1. How often do two circuit courts issue contradictory legal opinion (my layman's understanding is that they would tend to use the earlier opinion as precedent, so that shouldn't happen too often?)

  2. If that happens, and Supreme Court doesn't get involved in the issue - for example by refusing to hear either of the two cases - what happens then with the issue as far as subsequent cases arising in legal system?

1 Answer 1


How often do circuit splits arise?

The number of currently outstanding circuit conflicts on legal questions is probably in the range of many dozen on the low end and several hundred to several thousand on the high end. New circuit splits arise somewhere on some issue many times each year.

It is difficult to quantify this because there are lots of subtle differences of wording or application of the law between circuits that ordinarily are not considered circuit conflicts but could lead to a different result under some highly unusual set of facts.

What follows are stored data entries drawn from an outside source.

-- ==== Sys2Proof/Laws/KeepsPrism.lean ====
section
/-! SUPPORT. What the operations of Prism keep. -/
namespace Sys2Proof.Machine

theorem setPrism_keeps {z : State} (s : State) (rg idx : Nat) (p : PrismSt) (hK : Keeps z s) : Keeps z (setPrism s rg idx p) := by
  unfold setPrism
  repeat' first
    | with_reducible assumption
    | (intro xS; refine keeps_gen (z := z) (x := xS) ?_ (fun _ => ?_); revert xS; dsimp only; rotate_left; clear_value xS)
    | (intro xS; refine keeps_gen_fst (z := z) (x := xS) ?_ (fun _ => ?_); revert xS; dsimp only; rotate_left; clear_value xS)
    | intro _
    | lift_lets
    | with_reducible exact Keeps.refl _
    | simp only [keeps_mk_eq]
    | split
    | dsimp only

theorem prismMismatch_keeps {z : State} (s : State) (r : PrismRep) (b : Nat) (hK : Keeps z s) : Keeps z (prismMismatch s r b) := by
  unfold prismMismatch
  repeat' first
    | with_reducible assumption
    | (intro xS; refine keeps_gen (z := z) (x := xS) ?_ (fun _ => ?_); revert xS; dsimp only; rotate_left; clear_value xS)
    | (intro xS; refine keeps_gen_fst (z := z) (x := xS) ?_ (fun _ => ?_); revert xS; dsimp only; rotate_left; clear_value xS)
    | intro _
    | lift_lets
    | with_reducible apply updBand_keeps
    | with_reducible apply cnt_keeps
    | with_reducible apply flicker_keeps
    | with_reducible apply health_keeps
    | with_reducible apply raise_keeps
    | with_reducible exact Keeps.refl _
    | simp only [keeps_mk_eq]
    | split
    | dsimp only

theorem prismKeep_keeps {z : State} (s : State) (p : PrismRef) (hK : Keeps z s) : Keeps z (prismKeep s p) := by
  unfold prismKeep
  repeat' first
    | with_reducible assumption
    | (intro xS; refine keeps_gen (z := z) (x := xS) ?_ (fun _ => ?_); revert xS; dsimp only; rotate_left; clear_value xS)
    | (intro xS; refine keeps_gen_fst (z := z) (x := xS) ?_ (fun _ => ?_); revert xS; dsimp only; rotate_left; clear_value xS)
    | intro _
    | lift_lets
    | with_reducible exact Keeps.refl _
    | simp only [keeps_mk_eq]
    | split
    | dsimp only

theorem dieCompare_keeps {z : State} (s : State) (vec : Bool) (b : Nat) (hK : Keeps z s) : Keeps z (dieCompare s vec b) := by
  unfold dieCompare
  repeat' first
    | with_reducible assumption
    | (intro xS; refine keeps_gen (z := z) (x := xS) ?_ (fun _ => ?_); revert xS; dsimp only; rotate_left; clear_value xS)
    | (intro xS; refine keeps_gen_fst (z := z) (x := xS) ?_ (fun _ => ?_); revert xS; dsimp only; rotate_left; clear_value xS)
    | intro _
    | lift_lets
    | with_reducible apply flicker_keeps
    | with_reducible apply health_keeps
    | with_reducible apply raise_keeps
    | with_reducible apply cnt_keeps
    | with_reducible exact Keeps.refl _
    | with_reducible refine keeps_foldl (fun _ _ _ => ?_) _ ?_
    | with_reducible refine keeps_foldl_fst (fun _ _ _ => ?_) _ ?_
    | split
    | dsimp only

theorem prismReport_keeps {z : State} (s : State) (d : Nat) (r : PrismRep) (b : Nat) (hK : Keeps z s) : Keeps z (prismReport s d r b) := by
  unfold prismReport
  repeat' first
    | with_reducible assumption
    | (intro xS; refine keeps_gen (z := z) (x := xS) ?_ (fun _ => ?_); revert xS; dsimp only; rotate_left; clear_value xS)
    | (intro xS; refine keeps_gen_fst (z := z) (x := xS) ?_ (fun _ => ?_); revert xS; dsimp only; rotate_left; clear_value xS)
    | intro _
    | lift_lets
    | with_reducible apply cnt_keeps
    | with_reducible apply prismMismatch_keeps
    | with_reducible apply prismKeep_keeps
    | with_reducible apply dieCompare_keeps
    | with_reducible apply raise_keeps
    | with_reducible exact Keeps.refl _
    | with_reducible refine keeps_foldl (fun _ _ _ => ?_) _ ?_
    | with_reducible refine keeps_foldl_fst (fun _ _ _ => ?_) _ ?_
    | simp only [keeps_mk_eq]
    | split
    | dsimp only

theorem opPrismBurst_keeps {z : State} (rg idx : Nat) (wrong : Option DWord) (abft : Bool) (temp volt start : Nat) (s : State) (hK : Keeps z s) : Keeps z (opPrismBurst rg idx wrong abft temp volt start s) := by
  unfold opPrismBurst
  repeat' first
    | with_reducible assumption
    | (intro xS; refine keeps_gen (z := z) (x := xS) ?_ (fun _ => ?_); revert xS; dsimp only; rotate_left; clear_value xS)
    | (intro xS; refine keeps_gen_fst (z := z) (x := xS) ?_ (fun _ => ?_); revert xS; dsimp only; rotate_left; clear_value xS)
    | intro _
    | lift_lets
    | with_reducible apply setPrism_keeps
    | with_reducible apply updBand_keeps
    | with_reducible apply cnt64_keeps
    | with_reducible apply prismReport_keeps
    | with_reducible apply prismMismatch_keeps
    | with_reducible exact Keeps.refl _
    | simp only [keeps_mk_eq]
    | split
    | dsimp only

theorem execPrismBurst_keeps {z : State} (rg : Fin 16) (idx : Fin 82) (wrong : Option DWord) (abft : Bool) (temp volt freq : BitVec 16) (start : DWord)     (s : State) (hK : Keeps z s) : ∀ t', execPrismBurst rg idx wrong abft temp volt freq start s = .next t' → Keeps z t' := by
  unfold execPrismBurst
  repeat' first
    | with_reducible (refine (run_keeps ?_ : ∀ t, _ = Host.Outcome.next t → Keeps _ t))
    | with_reducible assumption
    | intro _
    | with_reducible apply opPrismBurst_keeps
    | with_reducible exact Keeps.refl _
    | split
    | dsimp only

theorem foldResume_keeps {z : State} (s : State) (hK : Keeps z s) : Keeps z (foldResume s) := by
  unfold foldResume
  repeat' first
    | with_reducible assumption
    | intro _
    | with_reducible apply setFld_keeps
    | with_reducible exact Keeps.refl _
    | split
    | dsimp only

end Sys2Proof.Machine
end

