-- ==== Sys2Proof/Laws/KeepsLinkRx.lean ====
section
/-! SUPPORT. What the operations of LinkRx keep. -/
namespace Sys2Proof.Machine

theorem setBadLane_keeps {z : State} (s : State) (l lane : Nat) (bad : Bool) (hK : Keeps z s) : Keeps z (setBadLane s l lane bad) := by
  unfold setBadLane
  repeat' first
    | with_reducible assumption
    | intro _
    | with_reducible apply setFld_keeps
    | with_reducible exact Keeps.refl _
    | split
    | dsimp only

theorem showLanes_keeps {z : State} (s : State) (l : Nat) (hK : Keeps z s) : Keeps z (showLanes s l) := by
  unfold showLanes
  repeat' first
    | with_reducible assumption
    | (intro xS; refine keeps_gen (z := z) (x := xS) ?_ (fun _ => ?_); revert xS; dsimp only; rotate_left; clear_value xS)
    | (intro xS; refine keeps_gen_fst (z := z) (x := xS) ?_ (fun _ => ?_); revert xS; dsimp only; rotate_left; clear_value xS)
    | intro _
    | lift_lets
    | with_reducible apply setFld_keeps
    | with_reducible exact Keeps.refl _
    | split
    | dsimp only

theorem linkDegraded_keeps {z : State} (s : State) (l a : Nat) (hK : Keeps z s) : Keeps z (linkDegraded s l a) := by
  unfold linkDegraded
  repeat' first
    | with_reducible assumption
    | intro _
    | with_reducible apply health_keeps
    | with_reducible apply raise_keeps
    | with_reducible apply setFld_keeps
    | with_reducible exact Keeps.refl _
    | split
    | dsimp only

theorem identCheck_keeps {z : State} (s : State) (l : Nat) (hK : Keeps z s) : Keeps z (identCheck s l) := by
  unfold identCheck
  repeat' first
    | with_reducible assumption
    | (intro xS; refine keeps_gen (z := z) (x := xS) ?_ (fun _ => ?_); revert xS; dsimp only; rotate_left; clear_value xS)
    | (intro xS; refine keeps_gen_fst (z := z) (x := xS) ?_ (fun _ => ?_); revert xS; dsimp only; rotate_left; clear_value xS)
    | intro _
    | lift_lets
    | with_reducible apply pump_keeps
    | with_reducible apply setFld_keeps
    | with_reducible apply setLinkSt_keeps
    | with_reducible apply setLink_keeps
    | with_reducible apply raise_keeps
    | with_reducible exact Keeps.refl _
    | simp only [keeps_mk_eq]
    | split
    | dsimp only

theorem linkTmOff_keeps {z : State} (s : State) (l : Nat) (hK : Keeps z s) : Keeps z (linkTmOff s l) := by
  unfold linkTmOff
  repeat' first
    | with_reducible assumption
    | intro _
    | with_reducible apply tmOff_keeps
    | with_reducible exact Keeps.refl _
    | split
    | dsimp only

theorem trainReset_keeps {z : State} (s : State) (l phase : Nat) (hK : Keeps z s) : Keeps z (trainReset s l phase) := by
  unfold trainReset
  repeat' first
    | with_reducible assumption
    | (intro xS; refine keeps_gen (z := z) (x := xS) ?_ (fun _ => ?_); revert xS; dsimp only; rotate_left; clear_value xS)
    | (intro xS; refine keeps_gen_fst (z := z) (x := xS) ?_ (fun _ => ?_); revert xS; dsimp only; rotate_left; clear_value xS)
    | intro _
    | lift_lets
    | with_reducible apply setLinkSt_keeps
    | with_reducible apply linkTmOff_keeps
    | with_reducible apply setLink_keeps
    | with_reducible exact Keeps.refl _
    | simp only [keeps_mk_eq]
    | split
    | dsimp only

theorem trainStart_keeps {z : State} (s : State) (l : Nat) (hK : Keeps z s) : Keeps z (trainStart s l) := by
  unfold trainStart
  repeat' first
    | with_reducible assumption
    | intro _
    | with_reducible apply sendCtrl_keeps
    | with_reducible apply tmArm_keeps
    | with_reducible apply trainReset_keeps
    | with_reducible exact Keeps.refl _
    | split
    | dsimp only

theorem opLinkLightDetect_keeps {z : State} (l : Nat) (s : State) (hK : Keeps z s) : Keeps z (opLinkLightDetect l s) := by
  unfold opLinkLightDetect
  repeat' first
    | with_reducible assumption
    | intro _
    | with_reducible apply trainStart_keeps
    | with_reducible exact Keeps.refl _
    | split
    | dsimp only

theorem execLinkLightDetect_keeps {z : State} (l : Fin 6) (s : State) (hK : Keeps z s) : ∀ t', execLinkLightDetect l s = .next t' → Keeps z t' := by
  unfold execLinkLightDetect
  repeat' first
    | with_reducible (refine (run_keeps ?_ : ∀ t, _ = Host.Outcome.next t → Keeps _ t))
    | with_reducible assumption
    | intro _
    | with_reducible apply opLinkLightDetect_keeps
    | with_reducible exact Keeps.refl _
    | split
    | dsimp only

theorem opLinkTrainTimeout_keeps {z : State} (l : Nat) (s : State) (hK : Keeps z s) : Keeps z (opLinkTrainTimeout l s) := by
  unfold opLinkTrainTimeout
  repeat' first
    | with_reducible assumption
    | (intro xS; refine keeps_gen (z := z) (x := xS) ?_ (fun _ => ?_); revert xS; dsimp only; rotate_left; clear_value xS)
    | (intro xS; refine keeps_gen_fst (z := z) (x := xS) ?_ (fun _ => ?_); revert xS; dsimp only; rotate_left; clear_value xS)
    | intro _
    | lift_lets
    | with_reducible apply trainReset_keeps
    | with_reducible apply setLink_keeps
    | with_reducible exact Keeps.refl _
    | simp only [keeps_mk_eq]
    | split
    | dsimp only
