theorem opE2eTimeout_keeps {z : State} (s : State) (hK : Keeps z s) : Keeps z (opE2eTimeout s) := by
  unfold opE2eTimeout
  repeat' first
    | with_reducible assumption
    | (intro xS; refine keeps_gen (z := z) (x := xS) ?_ (fun _ => ?_); revert xS; dsimp only; rotate_left; clear_value xS)
    | (intro xS; refine keeps_gen_fst (z := z) (x := xS) ?_ (fun _ => ?_); revert xS; dsimp only; rotate_left; clear_value xS)
    | intro _
    | lift_lets
    | with_reducible apply raise_keeps
    | with_reducible apply collFail_keeps
    | with_reducible apply kick_keeps
    | with_reducible apply ownerStat_keeps
    | with_reducible apply voteSet_keeps
    | with_reducible exact Keeps.refl _
    | with_reducible refine keeps_fst (by assumption) ?_
    | simp only [keeps_mk_eq]
    | split
    | dsimp only

theorem execE2eTimeout_keeps {z : State} (s : State) (hK : Keeps z s) : ∀ t', execE2eTimeout s = .next t' → Keeps z t' := by
  unfold execE2eTimeout
  repeat' first
    | with_reducible (refine (run_keeps ?_ : ∀ t, _ = Host.Outcome.next t → Keeps _ t))
    | with_reducible assumption
    | intro _
    | with_reducible apply opE2eTimeout_keeps
    | with_reducible exact Keeps.refl _
    | split
    | dsimp only

theorem opJournalAdmit_keeps {z : State} (s : State) (hK : Keeps z s) : Keeps z (opJournalAdmit s) := by
  unfold opJournalAdmit
  repeat' first
    | with_reducible assumption
    | (intro xS; refine keeps_gen (z := z) (x := xS) ?_ (fun _ => ?_); revert xS; dsimp only; rotate_left; clear_value xS)
    | (intro xS; refine keeps_gen_fst (z := z) (x := xS) ?_ (fun _ => ?_); revert xS; dsimp only; rotate_left; clear_value xS)
    | intro _
    | lift_lets
    | with_reducible apply kick_keeps
    | with_reducible apply sendSeq_keeps
    | with_reducible apply recordTx_keeps
    | with_reducible apply unsent_keeps
    | with_reducible apply cnt_keeps
    | with_reducible apply journalRx_keeps
    | with_reducible exact Keeps.refl _
    | simp only [keeps_mk_eq]
    | split
    | dsimp only

theorem execJournalAdmit_keeps {z : State} (s : State) (hK : Keeps z s) : ∀ t', execJournalAdmit s = .next t' → Keeps z t' := by
  unfold execJournalAdmit
  repeat' first
    | with_reducible (refine (run_keeps ?_ : ∀ t, _ = Host.Outcome.next t → Keeps _ t))
    | with_reducible assumption
    | intro _
    | with_reducible apply opJournalAdmit_keeps
    | with_reducible exact Keeps.refl _
    | split
    | dsimp only

theorem sendRefetch_keeps {z : State} (s : State) (r : JRec) (hK : Keeps z s) : Keeps z (sendRefetch s r) := by
  unfold sendRefetch
  repeat' first
    | with_reducible assumption
    | (intro xS; refine keeps_gen (z := z) (x := xS) ?_ (fun _ => ?_); revert xS; dsimp only; rotate_left; clear_value xS)
    | (intro xS; refine keeps_gen_fst (z := z) (x := xS) ?_ (fun _ => ?_); revert xS; dsimp only; rotate_left; clear_value xS)
    | intro _
    | lift_lets
    | with_reducible apply aglLose_keeps
    | with_reducible apply emit_keeps
    | with_reducible exact Keeps.refl _
    | simp only [keeps_mk_eq]
    | split
    | dsimp only

theorem redone_keeps {z : State} (s : State) (r : JRec) (hK : Keeps z s) : Keeps z (redone s r) := by
  unfold redone
  repeat' first
    | with_reducible assumption
    | (intro xS; refine keeps_gen (z := z) (x := xS) ?_ (fun _ => ?_); revert xS; dsimp only; rotate_left; clear_value xS)
    | (intro xS; refine keeps_gen_fst (z := z) (x := xS) ?_ (fun _ => ?_); revert xS; dsimp only; rotate_left; clear_value xS)
    | intro _
    | lift_lets
    | with_reducible exact Keeps.refl _
    | simp only [keeps_mk_eq]
    | split
    | dsimp only

theorem hostRecFx_keeps {z : State} (s : State) (f : Frame) (hK : Keeps z s) : Keeps z (hostRecFx s f) := by
  unfold hostRecFx
  repeat' first
    | with_reducible assumption
    | intro _
    | with_reducible apply putWire_keeps
    | with_reducible apply wrBytes_keeps
    | with_reducible exact Keeps.refl _
    | split
    | dsimp only

theorem opJournalRedeliver_keeps {z : State} (rcrcOk : Bool) (s : State) (hK : Keeps z s) : Keeps z (opJournalRedeliver rcrcOk s) := by
  unfold opJournalRedeliver
  repeat' first
    | with_reducible assumption
    | (intro xS; refine keeps_gen (z := z) (x := xS) ?_ (fun _ => ?_); revert xS; dsimp only; rotate_left; clear_value xS)
    | (intro xS; refine keeps_gen_fst (z := z) (x := xS) ?_ (fun _ => ?_); revert xS; dsimp only; rotate_left; clear_value xS)
    | intro _
    | lift_lets
    | with_reducible apply sendRefetch_keeps
    | with_reducible apply hostRecFx_keeps
    | with_reducible apply redone_keeps
    | with_reducible apply kick_keeps
    | with_reducible apply readPlace_keeps
    | with_reducible apply frameFx_keeps
    | with_reducible exact Keeps.refl _
    | simp only [keeps_mk_eq]
    | split
    | dsimp only

theorem execJournalRedeliver_keeps {z : State} (rcrcOk : Bool) (s : State) (hK : Keeps z s) : ∀ t', execJournalRedeliver rcrcOk s = .next t' → Keeps z t' := by
  unfold execJournalRedeliver
  repeat' first
    | with_reducible (refine (run_keeps ?_ : ∀ t, _ = Host.Outcome.next t → Keeps _ t))
    | with_reducible assumption
    | intro _
    | with_reducible apply opJournalRedeliver_keeps
    | with_reducible exact Keeps.refl _
    | split
    | dsimp only

theorem resendRec_keeps {z : State} (s : State) (r : JRec) (hK : Keeps z s) : Keeps z (resendRec s r) := by
  unfold resendRec
  repeat' first
    | with_reducible assumption
    | (intro xS; refine keeps_gen (z := z) (x := xS) ?_ (fun _ => ?_); revert xS; dsimp only; rotate_left; clear_value xS)
    | (intro xS; refine keeps_gen_fst (z := z) (x := xS) ?_ (fun _ => ?_); revert xS; dsimp only; rotate_left; clear_value xS)
    | intro _
    | lift_lets
    | with_reducible apply sendSeq_keeps
    | with_reducible exact Keeps.refl _
    | simp only [keeps_mk_eq]
    | split
    | dsimp only

theorem opSendJournalResend_keeps {z : State} (lc : Nat) (s : State) (hK : Keeps z s) : Keeps z (opSendJournalResend lc s) := by
  unfold opSendJournalResend
  repeat' first
    | with_reducible assumption
    | (intro xS; refine keeps_gen (z := z) (x := xS) ?_ (fun _ => ?_); revert xS; dsimp only; rotate_left; clear_value xS)
    | (intro xS; refine keeps_gen_fst (z := z) (x := xS) ?_ (fun _ => ?_); revert xS; dsimp only; rotate_left; clear_value xS)
    | intro _
    | lift_lets
    | with_reducible apply resendRec_keeps
    | with_reducible exact Keeps.refl _
    | simp only [keeps_mk_eq]
    | split
    | dsimp only

theorem execSendJournalResend_keeps {z : State} (lc : BitVec 18) (s : State) (hK : Keeps z s) : ∀ t', execSendJournalResend lc s = .next t' → Keeps z t' := by
  unfold execSendJournalResend
  repeat' first
    | with_reducible (refine (run_keeps ?_ : ∀ t, _ = Host.Outcome.next t → Keeps _ t))
    | with_reducible assumption
    | intro _
    | with_reducible apply opSendJournalResend_keeps
    | with_reducible exact Keeps.refl _
    | split
    | dsimp only

theorem opJournalRefetchRx_keeps {z : State} (s : State) (hK : Keeps z s) : Keeps z (opJournalRefetchRx s) := by
  unfold opJournalRefetchRx
  repeat' first
    | with_reducible assumption
    | (intro xS; refine keeps_gen (z := z) (x := xS) ?_ (fun _ => ?_); revert xS; dsimp only; rotate_left; clear_value xS)
    | (intro xS; refine keeps_gen_fst (z := z) (x := xS) ?_ (fun _ => ?_); revert xS; dsimp only; rotate_left; clear_value xS)
    | intro _
    | lift_lets
    | with_reducible apply resendRec_keeps
    | with_reducible apply sendStatus_keeps
    | with_reducible exact Keeps.refl _
    | simp only [keeps_mk_eq]
    | split
    | dsimp only

theorem execJournalRefetchRx_keeps {z : State} (s : State) (hK : Keeps z s) : ∀ t', execJournalRefetchRx s = .next t' → Keeps z t' := by
  unfold execJournalRefetchRx
  repeat' first
    | with_reducible (refine (run_keeps ?_ : ∀ t, _ = Host.Outcome.next t → Keeps _ t))
    | with_reducible assumption
    | intro _
    | with_reducible apply opJournalRefetchRx_keeps
    | with_reducible exact Keeps.refl _
    | split
    | dsimp only

end Sys2Proof.Machine
end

Establishing the existence of a circuit conflict, and becoming familiar with the conflicts that are most promising to see resolved, is one of the particular skills of lawyers who practice before the U.S. Supreme Court.

It is also worth noting that state courts can also enunciate questions of federal law that are presented to them without regard to the rule adopted by the federal circuit in which they are located (federal courts in U.S. territories and possessions are bound by the precedents of their federal circuit on questions of federal law). So, there are 50 states and each of the 13 federal circuits (1-11, DC and Federal) which are directly subordinate to the U.S. Supreme Court and could take a position on a question of federal law that could conflict with another jurisdiction leading to a split of authority that can only be resolved by the U.S. Supreme Court.

What happens when a circuit split is not resolved?

When a circuit split is not resolved courts in each circuit follow the precedents set by their particular circuit. Meanwhile, trial courts and appellate courts in circuits that have not taken a position in the circuit split give particularly careful and reasoned consideration to which side the court should take in an undecided circuit as a matter of first impression.

Unresolved circuit splits are not uncommon and can last for decades on issues that the U.S. Supreme Court deems unimportant.